Were you able to see the angelic babies in the New York Times Magazine April 22, 2018 issue?
Well, those babies were “swaddled picture-perfect by no less than the Baby Whisperer”, as per an article by Eunice Barbara C. Novio of Inquirer.
Novio also disclosed that presently, the Baby Whisperer, Ruby Sibal – who happens to be a Filipina – is about to take charge of her 57thbaby and it’s not just to hum lullabies!
Rather, our kababayan Sibal is also taking care of babies based on indigenous knowledge, science, and nature.
Moreover, the 42-year-old professional is also finally taking the initiative to encourage people to take a look at the possibility of pursuing a career in baby nursing. More baby whisperers like her?
Meet the ‘Baby Whisperer’
Beyond Baby Care tells us that Sibal is “a newborn care professional out of New York City. As a newborn care expert and new parent coach, she is sometimes also known as ‘Mary Poppins’, on the auspices of her calm demeanor, her impeccable organizational skills and her ability to educate while instilling confidence and joy in new parents and siblings alike.”
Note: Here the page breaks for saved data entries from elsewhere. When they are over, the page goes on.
/-- R54, R63, R66, R68, R71, R72, R76, R82 to R86: the boot sequence, from the fuses' load to firmware ready; the
moves of a live update. The model's choices in it: log entries 28, 35 and 24. -/
def Obligations.BootAndLiveUpdate : Prop :=
  ((∀ s : State, s.power.ready = true → s.stage = Stg.fuseLoad → s.domIsOff .core = false →
    Answers .bootStart s (fun t =>
      let samples := Config.noiseBlock s.free
      let src := s.get Pg.DEV DEV.BOOT_STAT_BOOT_SRC
      let denied := decide (src = 3) || decide (s.fuses.bootSrcAllow.toNat / 2 ^ src % 2 = 0)
      t.boot.count = s.boot.count + 1 ∧ t.bit Pg.DEV DEV.BOOT_STAT_STRAP_DENIED = denied ∧
      t.security.measLog = s.security.measLog ++ [(0, Crypto.shake256 64 (Config.meas0Bytes s.protectWord src
        (s.get Pg.DEV DEV.BOOT_STAT_TWIN_ID)))] ∧
      (if denied = true ∨ src = 0 then
        (t.stage = Stg.rom ∧ t.boot.loading.isSome = true) ∨ (t.stage = Stg.recovery ∧ t.boot.loading = none)
      else t.stage = Stg.recovery ∧ t.flash = s.flash) ∧
      t.bit Pg.SEC SEC0.RNG_STAT_SOURCE_FAILED =
        (s.bit Pg.SEC SEC0.RNG_STAT_SOURCE_FAILED || !(decide (1024 ≤ samples.length) && healthy samples)) ∧
      t = { s with
          regs := t.regs, boot := t.boot, flash := t.flash, security := t.security, out := t.out, free := s.free + 1 })) ∧
  (∀ s : State, s.stage = Stg.rom → s.boot.memTrained = false →
    Answers (.memoryTrainingComplete true) s (fun t =>
      t.stage = Stg.imageLoad ∧ t.boot = { s.boot with memTrained := true } ∧
      t = { s with regs := t.regs, boot := t.boot } ∧ OnlyRegs [Pg.DEV + DEV.BOOT_STAT.off] s t)) ∧
  (∀ s : State, (s.stage = Stg.rom ∨ s.stage = Stg.recovery) → s.boot.memTrained = false →
    Answers (.memoryTrainingComplete false) s (fun t =>
      t.stage = Stg.halted ∧ t.get Pg.DEV DEV.BOOT_STAT_FAIL_CODE = 8 ∧ t = { s with regs := t.regs, boot := t.boot } ∧
      OnlyRegs [Pg.DEV + DEV.BOOT_STAT.off] s t)) ∧
  (∀ (b : Bank) (s : State), s.stage = Stg.imageLoad → s.boot.loading = some b →
    bodyCheck (s.bankHeader b) (s.bankBody b) = none →
    Answers (.imageLoadComplete true) s (fun t =>
      t.stage = Stg.fwStart ∧ t.boot.fw = some (imgInfo (s.bankHeader b)) ∧ t.boot.loading = none ∧
      t.security.measLog = s.security.measLog ++ [(1, signedDigest (s.bankHeader b))] ∧
      t = { s with regs := t.regs, boot := t.boot, security := t.security })) ∧
  (∀ (b : Bank) (ok : Bool) (s : State), s.stage = Stg.imageLoad → s.boot.loading = some b →
    (ok = false ∨ bodyCheck (s.bankHeader b) (s.bankBody b) = some 6) → s.boot.left = [] →
    Answers (.imageLoadComplete ok) s (fun t =>
      t.stage = Stg.recovery ∧ t.boot.loading = none ∧ t.boot.fw = s.boot.fw ∧
      t.get Pg.DEV DEV.BOOT_STAT_FAIL_CODE = (if ok then 6 else 7) ∧
      t = { s with regs := t.regs, boot := t.boot, out := t.out })) ∧
  (∀ s : State, s.stage = Stg.fwStart →
    Answers .fwReady s (fun t =>
      t.stage = Stg.fwReady ∧ t.bit Pg.DEV ⟨HDR.PAGE_EVENT.off, 8, 1⟩ = true ∧
      t.mem = { s.mem with darned := t.mem.darned, used := s.mem.record.length } ∧
      (∀ p, t.bit (Pg.LFR p) LFR2.REG_STAT_MUTE_REMOTE = (s.rg p).muteRemote.isSome) ∧
      (s.boot.fw.map ImgInfo.digest ≠ some (signedDigest (s.bankHeader s.bootedBank)) →
        t = { s with regs := t.regs, mem := t.mem }) ∧
      t = { s with regs := t.regs, boot := t.boot, security := t.security, mem := t.mem, ndl := t.ndl, fns := t.fns,
                   reload := t.reload }))) ∧
  ((∀ (ch : Chan) (tag : Byte) (s : State), MbxOpen ch s → s.feat 20 = true → s.updating = false →
    s.bankCheck s.bootedBank.other = none →
    hdrField (s.bankHeader s.bootedBank.other) 0x18 4 ≤ (s.boot.fw.map ImgInfo.version).getD 0 →
    Answers (.updateStart ch tag) s (fun t =>
      MbxReply ch tag Sts.ok [] t ∧
      t.upd = ⟨.verifying, some s.bootedBank.other, some (imgInfo (s.bankHeader s.bootedBank.other)), [], false, false⟩ ∧
      t.boot = { s.boot with log := s.boot.log ++ [(updateStep, s.bootedBank.other.num)] } ∧
      t = { s with regs := t.regs, upd := t.upd, boot := t.boot, out := t.out } ∧ OnlyPages [Pg.HOOK ch] s t)) ∧
  (∀ (ch : Chan) (tag : Byte) (s : State), MbxOpen ch s →
    Answers (.updateStatus ch tag) s (fun t =>
      MbxReply ch tag Sts.ok [Config.updateWord s.upd.phase.num.1 s.upd.phase.num.2] t ∧
      t = { s with regs := t.regs } ∧ OnlyPages [Pg.HOOK ch] s t)) ∧
  (∀ (ch : Chan) (tag : Byte) (s : State), MbxOpen ch s → s.updating = true →
    Answers (.updateAbort ch tag) s (fun t =>
      MbxReply ch tag Sts.ok [] t ∧
      t.upd = (match s.upd.phase, s.upd.active with
        | .moving _, true => { s.upd with aborting := true }
        | _, _ => ⟨.rolledBack, none, none, [], false, false⟩) ∧
      t = { s with regs := t.regs, upd := t.upd, boot := { s.boot with log := t.boot.log }, out := t.out } ∧
      OnlyPages [Pg.HOOK ch] s t)) ∧
  (∀ (core : Fin 4) (s : State), s.updating = true → s.upd.active = false → core.val = s.nextCore →
    Answers (.coreMoveStart core) s (fun t =>
      (if s.coreWaits core.val = true then t.upd = { s.upd with phase := .waitCaston } ∧ t.regs = s.regs
       else t.upd = { s.upd with phase := .moving core.val, active := true } ∧
         (core.val = 0 → t.bit (Pg.HOOK .ch0) HOOK.MBX_STAT_PAUSED = true ∧
           t.bit (Pg.HOOK .ch1) HOOK.MBX_STAT_PAUSED = true)) ∧
      t = { s with regs := t.regs, upd := t.upd } ∧ OnlyPages [Pg.HOOK .ch0, Pg.HOOK .ch1] s t)) ∧
  (∀ (core : Fin 4) (s : State), s.upd.active = true → s.upd.phase = .moving core.val → core.val ≠ 0 →
    (∀ p, corePort core.val = some p → (s.rg p).due = []) →
    Answers (.coreMoveComplete core true) s (fun t =>
      t.upd = (if s.upd.aborting then ⟨.rolledBack, none, none, [], false, false⟩
        else { s.upd with phase := .moving (core.val - 1), active := false, moved := s.upd.moved ++ [core.val] }) ∧
      (s.upd.aborting = false → t = { s with upd := t.upd }) ∧
      t = { s with upd := t.upd, boot := { s.boot with log := t.boot.log }, out := t.out })) ∧
  (∀ (core : Fin 4) (s : State), s.upd.active = true → s.upd.phase = .moving core.val → s.mbxHeld = [] →
    (∀ p, corePort core.val = some p → (s.rg p).due = []) →
    Answers (.coreMoveComplete core false) s (fun t =>
      t.upd = ⟨.rolledBack, none, none, [], false, false⟩ ∧
      t.boot = { s.boot with log := s.boot.log ++ [(updateBackStep, s.upd.moved.length)] } ∧ t.flash = s.flash ∧
      t = { s with regs := t.regs, upd := t.upd, boot := t.boot, out := t.out } ∧
      OnlyPages [Pg.HOOK .ch0, Pg.HOOK .ch1] s t)) ∧
  (∀ (core : Fin 4) (p : Port) (s : State), s.upd.active = true → s.upd.phase = .moving core.val →
    corePort core.val = some p → (s.rg p).due = [.defectLoss] → s.regSt p = RegSt.work →
    Answers (.coreMoveComplete core true) s (fun t =>
      t.regSt p = RegSt.hold ∧ (t.rg p).due = [] ∧ t.upd.active = false ∧
      t = { s with
          regs := t.regs, fns := t.fns, boot := t.boot, upd := t.upd, fuses := t.fuses, flash := t.flash,
          security := t.security, mbxHeld := t.mbxHeld, clock := t.clock, servo := t.servo, pins := t.pins,
          skein := t.skein, lineA := t.lineA, lineB := t.lineB, dual := t.dual, pcie := t.pcie, twin := t.twin,
          timers := t.timers, free := t.free, out := t.out, ciph := t.ciph, sched := t.sched, ndl := t.ndl,
          reload := t.reload, ndlChunks := t.ndlChunks, gauge := t.gauge, power := t.power })) ∧
  (∀ (b : Bank) (img : ImgInfo) (s : State), s.upd.active = true → s.upd.phase = .moving 0 → s.upd.bank = some b →
    s.upd.img = some img → s.mbxHeld = [] →
    Answers (.coreMoveComplete 0 true) s (fun t =>
      t.upd = ⟨.done, none, none, [], false, false⟩ ∧ t.boot.fw = some img ∧
      (s.newKernels b = false →
        t.security.measLog = s.security.measLog ++ [(1, img.digest)] ∧ t.boot.kernels = s.boot.kernels ∧ t.ndl = s.ndl ∧
        t.fns = s.fns) ∧
      (s.newKernels b = true → s.imageCheck 2 (s.flashImage (s.bankSecond b)) = none →
        t.security.measLog = s.security.measLog ++
          [(1, img.digest), (2, signedDigest ((s.flashImage (s.bankSecond b)).take 0x140))] ∧
        t.boot.kernels = some (imgInfo ((s.flashImage (s.bankSecond b)).take 0x140))) ∧
      t = { s with regs := t.regs, upd := t.upd, boot := t.boot, flash := t.flash, security := t.security, out := t.out,
                   ndl := t.ndl, fns := t.fns, reload := t.reload })))

/-- R78, R80, R81: GO submits the request that stands in `MBX_REQ`; a request that is turned away: a second GO, an
unknown command, one that channel 1 may not issue, and any but the early ones before firmware is ready. The
model's choices in it: log entry 34. -/
def Obligations.MailboxRefusals : Prop :=
  (∀ (ch : Chan) (s : State), Granted (chanSource ch) (Pg.HOOK ch + HOOK.MBX_CTRL.off) true s →
    s.bit (Pg.HOOK ch) HOOK.MBX_STAT_BUSY = true →
    Answers (.mbxOverrun ch) s (fun t =>
      t.bit (Pg.HOOK ch) HOOK.MBX_STAT_OVERRUN = true ∧ t.bit (Pg.HOOK ch) HOOK.MBX_STAT_BUSY = true ∧
      t = { s with regs := t.regs, free := s.free + 1 } ∧ OnlyRegs [Pg.HOOK ch + HOOK.MBX_STAT_BUSY.off] s t)) ∧
  (∀ (ch : Chan) (s : State), MbxOpen ch s → s.get (Pg.HOOK ch) ⟨0x080, 0, 16⟩ = 0x21 →
    Answers (.mbxOverrun ch) s (fun t =>
      MbxReply ch (BitVec.ofNat 8 (s.get (Pg.HOOK ch) ⟨0x080, 24, 8⟩)) Sts.ok
        [Config.updateWord s.upd.phase.num.1 s.upd.phase.num.2] t ∧
      t = { s with regs := t.regs, free := s.free + 1 } ∧ OnlyPages [Pg.HOOK ch] s t)) ∧
  (∀ (ch : Chan) (tag : Byte) (code : BitVec 16) (s : State), cmdKnown code.toNat = false → MbxOpen ch s →
    Answers (.unknownCmd ch tag code) s (fun t =>
      MbxReply ch tag Sts.unknownCmd [] t ∧ t = { s with regs := t.regs } ∧ OnlyPages [Pg.HOOK ch] s t)) ∧
  (∀ (tag : Byte) (s : State), Granted .mgmt (Pg.HOOK .ch1 + HOOK.MBX_CTRL.off) true s →
    s.bit (Pg.HOOK .ch1) HOOK.MBX_STAT_BUSY = false → s.upd.active = false → s.fwIsReady = true → s.fuses.oobFull = false →
    ∀ c ∈ [Instr.updateStart .ch1 tag, .updateStatus .ch1 tag, .updateAbort .ch1 tag, .debugChallenge .ch1 tag,
        .ndlStatus .ch1 tag],
      Answers c s (fun t =>
        MbxReply .ch1 tag Sts.notPermitted [] t ∧ t = { s with regs := t.regs } ∧ OnlyPages [Pg.HOOK .ch1] s t)) ∧
  (∀ (ch : Chan) (tag : Byte) (s : State), Granted (chanSource ch) (Pg.HOOK ch + HOOK.MBX_CTRL.off) true s →
    s.bit (Pg.HOOK ch) HOOK.MBX_STAT_BUSY = false → s.upd.active = false → s.fwIsReady = false →
    ∀ c ∈ [Instr.updateStart ch tag, .updateStatus ch tag, .updateAbort ch tag, .debugChallenge ch tag, .ndlStatus ch tag],
      Answers c s (fun t =>
        MbxReply ch tag Sts.notReady [] t ∧ t = { s with regs := t.regs } ∧ OnlyPages [Pg.HOOK ch] s t))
Inquirer’s Novio said she’s a native of Iloilo, is a Newborn Care Specialist, aka Baby Nurse, and perhaps the happiest Baby Educator. Surpisingly, she’s also an entreprenuer, a writer, blogger, and the CEO of HIMBA.
Amazing, right? She’s all that — and more.
Two years ago, she was described as a floral designer, entrepreneur, certified make-up artist and event organizer in the Philippines and it reportedly never entered her mind that she’d become a nanny, a housekeeper and a home-call masseuse to Filipino women who were also working two jobs in metropolitan New York.
That’s quite a handful, right? But it sure looks like hardworking, persevering and multi-tasking are top three words in her life’s dictionary. Don’t you think so, too?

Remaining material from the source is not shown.